EDIT - Fixed typo with valgrind option.

EDIT 2 - For some reason, it appears that the option --pages-as-heap is giving us troubles with the binaries we're testing. Your examples run fine. A new page is created every time we enter a non-inlined function (stack overflows - heh). We wanted to count those, but they're relatively minor in the scale of memory usage we're testing. (Perhaps there aren't function calls in ls or less?) Removing --pages-as-heap helped get testing working again.
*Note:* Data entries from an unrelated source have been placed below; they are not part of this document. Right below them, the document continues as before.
theorem Corked.showCap (s : Hub) {touched : Nat → Bool} (k : touched F.PWR_STATUS_ISSUE_CAP.addr = true) : Corked touched s s.showCap :=
  .wr s _ k

/-- The registers that a write of PWR_CTX of slot `z` changes. -/
def ctxKeys (z : Nat) : List Nat := [regKey R.PWR_CTX z, F.PWR_STATUS_ISSUE_CAP.addr]

theorem ctxKeys_calm (z : Nat) : ∀ a ∈ calmKeys, ofKeys (ctxKeys z) a = false := by
  intro a m
  have low : a < 0x26058 := by
    simp only [calmKeys, List.mem_cons, List.not_mem_nil, or_false] at m
    rcases m with rfl | rfl | rfl <;> decide
  simp only [ofKeys, ctxKeys, regKey, R.PWR_CTX, F.PWR_STATUS_ISSUE_CAP, List.contains_eq_mem, List.mem_cons, List.not_mem_nil, or_false,
    decide_eq_false_iff_not]
  omega

/-- A write that is taken stores the word, fits the domain's cap and those of its tiles, and shows the smallest cap (R84, R99). -/
theorem pwrCtxWrite_takes {s : Hub} (r : Req) {v z : Nat} (sel : s.rd F.PWR_CTX_SEL_SLOT = z) (run : (s.dom z).st ≠ .running)
    (stopping : (s.dom z).st ≠ .stopping) (low : 1 ≤ bitsOf v 1 5) (high : bitsOf v 1 5 ≤ 16) :
    ∃ d, d.cap = fitCap v (s.dom z).cap ∧ s.pwrCtxWrite r v = (s.ctxStored z v d).showCap := by
  have notRuns : ((s.dom z).st == .running || (s.dom z).st == .stopping) = false := by simp [run, stopping]
  have inRange : (bitsOf v 1 5 == 0 || decide (16 < bitsOf v 1 5)) = false := by simp; omega
  simp only [Hub.pwrCtxWrite, sel, notRuns, inRange, Bool.false_eq_true, if_false]
  exact ⟨_, rfl, rfl⟩

theorem pwrCtxWrite_runs {s : Hub} (r : Req) {v z : Nat} (sel : s.rd F.PWR_CTX_SEL_SLOT = z)
    (runs : (s.dom z).st = .running ∨ (s.dom z).st = .stopping) :
    s.pwrCtxWrite r v = (s.err Er.PWR_CTX_RUNNING).errAt r R.PWR_CTX := by
  have runs : ((s.dom z).st == .running || (s.dom z).st == .stopping) = true := by simpa using runs
  simp only [Hub.pwrCtxWrite, sel, runs, if_true]

/-- A write of PWR_CTX that the bus takes. -/
theorem regWrite_pwrCtx {s : Hub} {r : Req} {v : Nat} (small : v < 2 ^ 32) (t : s.takesWrite r R.PWR_CTX v = true) {h : Hub}
    (e : s.pwrCtxWrite r v = h) (i : h.rel.inject = none) : s.regWrite r R.PWR_CTX v = h.respond r 0 St.OK := by
  have word : v % 2 ^ 32 = v := Nat.mod_eq_of_lt small
  have write : s.writeReg r R.PWR_CTX v = h := by
    rw [← e]
    show s.pwrCtxWrite r (v % 2 ^ 32) = _
    rw [word]
  rw [regWrite_taken (by decide) (by rwa [word]) (by rw [write]; exact i), write]

theorem exec_pwrCtxWrite (r : Req) (v : Word) (s : State) :
    exec (.pwrCtxWrite r v) s = run (fun h => h.regWrite r R.PWR_CTX v.toNat) s := rfl
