-- ==== Sys2Proof/Machine/State.lean ====
section
/-!
DEFINITION. State.lean: all the state the spec gives the package, as plain data, and the machine right after power-on reset.
Register fields are one sparse table (`State.regs`), keyed by the field's bit address (8 × register address + low bit): a field
with no entry holds its reset value (Machine/Regs.lean lists every field with its width, access code and reset value).
What is no register is held in sparse tables of records, one per unit, whose absent entry is the record of a cleared unit.
-/

namespace Sys2Proof.Machine

/-- A sparse table: keys strictly rising, no entry equal to the table's default (Machine/Ops.lean keeps the form). -/
abbrev Tab (α : Type) := List (Nat × α)

/-- The element formats (R23, R26, R27): four short and two wide block formats, four accumulator formats. -/
inductive Fmt where
  | i4 | i8 | i16 | w32 | w64 | a48 | a64 | a96 | a192
  deriving DecidableEq, Repr

/-- What a stored granule carries besides its data: the poison syndrome (R66, R268), a latent single error, a latent double
error (R66, R101, R269). A granule is an 8-byte SRAM word or a 16-byte DRAM codeword. -/
structure Mark where
  poison : Bool
  ce     : Bool
  ue     : Bool
  deriving DecidableEq, Repr

/-- Addressed memory by local address (R12): the DRAM stacks, the SRAM apertures of the compute dies (R120) and the shared
SRAM. `cells` lists the bytes that differ from what an unlisted address reads as (0: R506 for SRAM, log entry 1 for DRAM),
addresses strictly rising. `marks` lists the granules that are not clean, by base address / 8. -/
structure Memory where
  cells : List Host.Cell
  marks : Tab Mark
  deriving DecidableEq, Repr

/-! ## A compute die's cores and clusters -/

/-- An accumulator element at its extended width (R39, R74): value, saturation flag, poison bit, and whether its parity is wrong, which the
next read of it finds (R102, R107). -/
structure AccElem where
  val    : Int
  sat    : Bool
  poison : Bool
  parity : Bool
  deriving DecidableEq, Repr

/-- An accumulator slot (R74, R75): its format tag, none while cleared, and its elements. Element (i, j) of the tile of half
`half` with C columns is entry half × 1024 + i × C + j. -/
structure Slot where
  tag   : Option Fmt
  elems : Tab AccElem
  deriving DecidableEq, Repr

/-- A lane register with its poison bit (R78). -/
structure LaneReg where
  val    : U64
  poison : Bool
  deriving DecidableEq, Repr

/-- A channel-cache entry (R49, R136). -/
structure Channel where
  k      : Int
  s      : Nat
  beta   : Int
  poison : Bool
  deriving DecidableEq, Repr

/-- A summary latched by a vector operation (R87), readable from cadence cycle `cyc` on. -/
structure Latch where
  sm     : Nat
  kind   : Nat
  value  : U64
  poison : Bool
  sat    : Bool
  cyc    : Nat
  deriving DecidableEq, Repr

/-- What an access in flight takes in its cycle: a stall bank (R65), an accumulator slot's update source (R73), a loft bank
group (R100); `fin` takes nothing and marks the cycle of an operation's last result. -/
inductive Resource where
  | bank (b : Nat)
  | accPort (slot : Nat)
  | group (g : Nat)
  | fin
  deriving DecidableEq, Repr

/-- One access of an operation in flight: the cadence cycle and what it takes. -/
structure Access where
  cyc : Nat
  res : Resource
  deriving DecidableEq, Repr

/-- The fields of a tensor descriptor (R27). `fmt` is the raw format code. -/
structure Desc where
  elem  : Nat
  shift : Nat
  gidx  : Nat
  tid   : Nat
  exp   : Int
  rows  : Nat
  cols  : Nat
  gcols : Nat
  fmt   : Nat
  digest : Bool
  nanFault : Bool
  rsv   : Bool
  deriving DecidableEq, Repr

/-- One element handed to the converter: tile row and column, value, exponent of its scale, poison, the
channel-cache entry of its column, and the cycle it is accepted in. -/
structure ConvElem where
  i      : Nat
  j      : Nat
  v      : Int
  x      : Int
  poison : Bool
  ch     : Channel
  cyc    : Nat
  deriving DecidableEq, Repr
Thanks to MrGomez for the great help.


Solution

  • With the correct valgrind version given in the errata, this seems to just work for me in Valgrind 3.6.1. My invocation:

    <me>@harley:/tmp/test$ /usr/local/bin/valgrind --tool=massif \
      --trace-children=yes --peak-inaccuracy=0.5 --pages-as-heap=yes \
      --massif-out-file=myProcesses".%p" ./testscript.sh
    ==21067== Massif, a heap profiler
    ==21067== Copyright (C) 2003-2010, and GNU GPL'd, by Nicholas Nethercote
    ==21067== Using Valgrind-3.6.1 and LibVEX; rerun with -h for copyright info
    ==21067== Command: ./testscript.sh
    ==21067==
    ==21068== Massif, a heap profiler
    ==21068== Copyright (C) 2003-2010, and GNU GPL'd, by Nicholas Nethercote
    ==21068== Using Valgrind-3.6.1 and LibVEX; rerun with -h for copyright info
    ==21068== Command: /bin/ls
    ==21068==
    ==21070== Massif, a heap profiler
    ==21070== Copyright (C) 2003-2010, and GNU GPL'd, by Nicholas Nethercote
    ==21070== Using Valgrind-3.6.1 and LibVEX; rerun with -h for copyright info
    ==21069== Massif, a heap profiler
    ==21069== Copyright (C) 2003-2010, and GNU GPL'd, by Nicholas Nethercote
    ==21069== Using Valgrind-3.6.1 and LibVEX; rerun with -h for copyright info
    ==21069== Command: /bin/sleep 5
    ==21069==
    ==21070== Command: /usr/bin/less
    ==21070==
    ==21068==
    (END) ==21069==
    ==21070==
    ==21067==
    

    The contents of my test script, testscript.sh:

    ls | sleep 5 | less
    

    Sparse contents from one of the files generated by --massif-out-file=myProcesses".%p" (myProcesses.21055):

    desc: --peak-inaccuracy=0.5 --pages-as-heap=yes --massif-out-file=myProcesses.%p
    cmd: ./testscript.sh
    time_unit: i
    #-----------
    snapshot=0
    #-----------
    time=0
    mem_heap_B=110592
    mem_heap_extra_B=0
    mem_stacks_B=0
    heap_tree=empty
    #-----------
    snapshot=1
    #-----------
    time=0
    mem_heap_B=118784
    mem_heap_extra_B=0
    mem_stacks_B=0
    heap_tree=empty
    ...
    #-----------
    snapshot=18
    #-----------
    time=108269
    mem_heap_B=1708032
    mem_heap_extra_B=0
    mem_stacks_B=0
    heap_tree=peak
    n2: 1708032 (page allocation syscalls) mmap/mremap/brk, --alloc-fns, etc.
     n3: 1474560 0x4015E42: mmap (mmap.S:62)
      n1: 1425408 0x4005CAC: _dl_map_object_from_fd (dl-load.c:1209)
       n2: 1425408 0x4007109: _dl_map_object (dl-load.c:2250)
        n1: 1413120 0x400CEEA: openaux (dl-deps.c:65)
         n1: 1413120 0x400D834: _dl_catch_error (dl-error.c:178)
          n1: 1413120 0x400C1E0: _dl_map_object_deps (dl-deps.c:247)
           n1: 1413120 0x4002B59: dl_main (rtld.c:1780)
            n1: 1413120 0x40140C5: _dl_sysdep_start (dl-sysdep.c:243)
             n1: 1413120 0x4000C6B: _dl_start (rtld.c:333)
              n0: 1413120 0x4000855: ??? (in /lib/ld-2.11.1.so)
        n0: 12288 in 1 place, below massif's threshold (01.00%)
      n0: 28672 in 3 places, all below massif's threshold (01.00%)
      n1: 20480 0x4005E0C: _dl_map_object_from_fd (dl-load.c:1260)
       n1: 20480 0x4007109: _dl_map_object (dl-load.c:2250)
        n0: 20480 in 2 places, all below massif's threshold (01.00%)
     n0: 233472 0xFFFFFFFF: ???
    #-----------
    snapshot=19
    #-----------
    time=108269
    mem_heap_B=1703936
    mem_heap_extra_B=0
    mem_stacks_B=0
    heap_tree=empty
    #-----------
    snapshot=20
    #-----------
    time=200236
    mem_heap_B=1839104
    mem_heap_extra_B=0
    mem_stacks_B=0
    heap_tree=empty
    

    Massif continues to complain about heap allocations in the remainder of my files. Note this is very similar to your error.

    I theorize that your version of valgrind was built in debug mode, causing the asserts to fire. A rebuild from source (I used this with the defaults hanging off ./configure) will fix the issue.

    Either way, this seems to be expected with Massif.